Rotkäppchen und Mumm – das sind zwei Marken, die in Deutschland jeder kennt. Seit 1984 steht die Marke mit der namensgebenden roten Kappe für Sekt aus Freyburg im Weinbaugebiet Saale-Unstrut. 2002 übernahm der ostdeutsche Schaumweinhersteller, inzwischen bundesweit Marktführer, die Marken Mumm und MM, deren Sekt bei Matheus Müller in Eltville im Rheingau hergestellt wird.

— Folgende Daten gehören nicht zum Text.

/-- Writing a register of the map that is not `T.LEN` touches that register alone. -/
theorem sameBut_writeReg {r : RegName} (hr : r ≠ .tLen) {s u : State} {v : Byte} (h : s.writeReg r v = .ok u)
    (resp : Response) : State.SameBut [RegName.piece r] s (u.respond resp) := by
  cases r with
  | tLen => exact absurd rfl hr
  | mCmd | mPos | mAng | mLock | mRepos | tEtype =>
    cases h
    refine ⟨fun x hx => ?_, rfl, rfl⟩
    cases x <;> simp_all [Piece.Same, RegName.piece]

theorem writeReg_tLen_eq_ok {s u : State} {v : Byte} (h : s.writeReg .tLen v = .ok u) :
    v.toNat ≤ s.cfg.pmax ∧ u = s.allocate v := by
  by_cases hfit : v.toNat ≤ s.cfg.pmax
  · rw [writeReg_tLen_of_le hfit] at h
    exact ⟨hfit, (Except.ok.inj h).symm⟩
  · have hfail : s.writeReg .tLen v = .error .badRequest := if_pos (by omega)
    exact nomatch hfail.symm.trans h

/-- The matrix lets HWR write the register at its index. -/
theorem mayWrite_hwr {a : Nibble} {r : RegName} (h : regAt a = some r) (v : Byte) :
    mayWrite (.hwr a v) (RegName.piece r) = true := by
  unfold mayWrite
  cases r <;> simp [h, RegName.piece]

/-- Settles O48: each way an operation ends has its frame, and the matrix row gives every piece outside the frame. -/
theorem accessMatrix : Obligations.AccessMatrix := by
  intro i s t h
  cases exec_effect h with
  | failed => exact sameBut_of_mayWrite (sameBut_respond s _) nofun
  | read => exact sameBut_of_mayWrite (sameBut_respond s _) nofun
  | container b _ hwrite => exact sameBut_of_mayWrite (sameBut_writeBf s b _) (by simpa using hwrite)
  | message m _ _ _ hwrite => exact sameBut_of_mayWrite (sameBut_setMessage s m _) hwrite
  | payloadByte => exact sameBut_of_mayWrite (sameBut_writeP s _ _) (by simp [mayWrite])
  | telegram => exact sameBut_of_mayWrite (sameBut_writeTelegram s _ _ _ _) (by decide)
  | @register a v r u hreg hwrite =>
    by_cases hr : r = .tLen
    · subst hr
      obtain ⟨-, rfl⟩ := writeReg_tLen_eq_ok hwrite
      exact sameBut_of_mayWrite (sameBut_allocate s v _) (by simp [mayWrite, hreg])
    · exact sameBut_of_mayWrite (sameBut_writeReg hr hwrite _) (by simpa using mayWrite_hwr hreg v)

/-! The invariant. -/

/-- Every way an operation ends keeps the invariant: only the writes of `T.LEN`, SETDB and ENC touch what it
speaks of. -/
theorem Effect.keepsInv {i : Instr} {s t : State} (hs : s.Inv) (h : Effect s i t) : t.Inv := by
  obtain ⟨hcfg, hlen, hwf, hbound⟩ := id hs
  cases h with
  | failed | read | container | message => exact hs
  | @register a v r u hreg hwrite =>
    cases r with
    | tLen =>
      obtain ⟨hfit, rfl⟩ := writeReg_tLen_eq_ok hwrite
      exact ⟨hcfg, hfit, rfl, rfl⟩
    | mCmd | mPos | mAng | mLock | mRepos | tEtype =>
      cases hwrite
      exact hs
  | @payloadByte a v ha =>
    have hbelow : s.tLen.toNat - 1 - a.toNat < s.tLen.toNat := by omega
    exact ⟨hcfg, hlen, Memory.write_wf _ _ _ hwf, Memory.write_bounded _ _ _ _ hbelow hbound⟩
  | @telegram q m henc hmem =>
    have hp : 5 ≤ s.cfg.pmax := Cfg.pmax_ge hcfg
    obtain ⟨hmwf, hread⟩ := hmem hp
    have hq : q.length ≤ 4 := by rcases encodeMessage_length henc with h | h <;> omega
    have htLen : (BitVec.ofNat 8 q.length).toNat = q.length := by rw [BitVec.toNat_ofNat]; omega
    refine ⟨hcfg, ?_, hmwf, Memory.bounded_of_read m _ hmwf fun j hj => ?_⟩
    · simp only [State.respond_tLen, State.respond_cfg, htLen]; omega
    · simp only [State.respond_tLen, htLen] at hj
      rw [hread, List.getD_eq_default _ _ hj]

theorem exec_keepsInv {i : Instr} {s t : State} (hs : s.Inv) (h : exec i s = .next t) : t.Inv :=
  (exec_effect h).keepsInv hs

theorem resetWith_inv {cfg : Cfg} (hcfg : cfg.wf = true) (c e : Byte) : (State.resetWith cfg c e).Inv :=
  ⟨hcfg, Nat.zero_le _, rfl, rfl⟩

/-- Everything a step of a block can be: idle, the next request performed, or a reset. -/
theorem step_cases {s : State} (hcfg : s.cfg.wf = true) :
    (s.inputs = [] ∧ step s = .next s) ∨
    (∃ w rest, s.inputs = .request w :: rest ∧ step s = exec (decodeRequest w) { s with inputs := rest }) ∨
    (∃ c e rest, s.inputs = .reset c e :: rest ∧
      step s = .next { State.resetWith s.cfg c e with inputs := rest }) := by
  unfold step takeTurn
  rw [if_pos hcfg]
  cases hin : s.inputs with
  | nil => exact Or.inl ⟨rfl, rfl⟩
  | cons x rest =>
    cases x with
    | request w => exact Or.inr (Or.inl ⟨w, rest, rfl, rfl⟩)
    | reset c e => exact Or.inr (Or.inr ⟨c, e, rest, rfl, rfl⟩)

/-- A step from a state of a block goes on, and to a state of a block. -/
theorem step_next_inv {s : State} (hs : s.Inv) : ∃ t, step s = .next t ∧ t.Inv := by
  obtain ⟨hcfg, hlen, -, -⟩ := id hs
  rcases step_cases hcfg with ⟨-, h⟩ | ⟨w, rest, -, h⟩ | ⟨c, e, rest, -, h⟩
  · exact ⟨s, h, hs⟩
  · obtain ⟨u, r, hexec⟩ := exec_responds (decodeRequest w) (s := { s with inputs := rest }) (Cfg.pmax_ge hcfg) hlen
    exact ⟨_, h.trans hexec, exec_keepsInv (s := { s with inputs := rest }) hs hexec⟩
  · exact ⟨_, h, resetWith_inv hcfg c e⟩

/-- Settles O57: the step lemma, and the bound on the cells says that `P` reads 0 from `T.LEN` on. -/
theorem stepKeepsInvariant : Obligations.StepKeepsInvariant := by
  intro s t hs h
  obtain ⟨u, hu, hinv⟩ := step_next_inv hs
  cases hu.symm.trans h
  obtain ⟨-, -, -, hbound⟩ := id hinv
  exact ⟨hinv, fun i hi => Memory.read_of_bounded _ _ _ hi hbound⟩

/-- Settles O58, by induction on the number of steps. -/
theorem everyRunGoesOn : Obligations.EveryRunGoesOn := by
  intro s n
  induction n generalizing s with
  | zero => exact fun hs => ⟨s, rfl, hs⟩
  | succ n ih =>
    intro hs
    obtain ⟨u, hu, hinv⟩ := step_next_inv hs
    obtain ⟨t, ht, htinv⟩ := ih u hinv
    exact ⟨t, (core_run_next hu n).trans ht, htinv⟩

/-- Settles O56. -/
theorem resetMeetsInvariant : Obligations.ResetMeetsInvariant :=
  ⟨resetWith_inv (cfg := .doc) (by decide) 0 0, fun _ c e hcfg => resetWith_inv hcfg c e⟩

/-- Settles O53. -/
theorem stepRunsTheDecodedRequest : Obligations.StepRunsTheDecodedRequest := by
  refine fun s hcfg => ⟨fun w rest hin => ?_, fun hin => ?_⟩
  · rcases step_cases hcfg with ⟨h, -⟩ | ⟨w', rest', h, hstep⟩ | ⟨c, e, rest', h, -⟩ <;> cases h.symm.trans hin
    exact hstep
  · rcases step_cases hcfg with ⟨-, hstep⟩ | ⟨w', rest', h, -⟩ | ⟨c, e, rest', h, -⟩
    · exact hstep
    · exact nomatch h.symm.trans hin
    · exact nomatch h.symm.trans hin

Dass hinter diesen zwei traditionsreichen Namen jedoch eine ganze Reihe weiterer Marken mit einer Vielzahl an Produkten steht, ist längst nicht jedem bekannt. Hierzu zählen weitere Schaumweine wie Jules Mumm oder Geldermann, Spirituosen der Marken Chantré, Mariacron, Nordhäuser oder Eckes Edelkirsch und Weine wie Blanchet – Produkte, die in etlichen Varianten an sieben Standorten in Deutschland und einem in Italien produziert, abgefüllt und verpackt werden.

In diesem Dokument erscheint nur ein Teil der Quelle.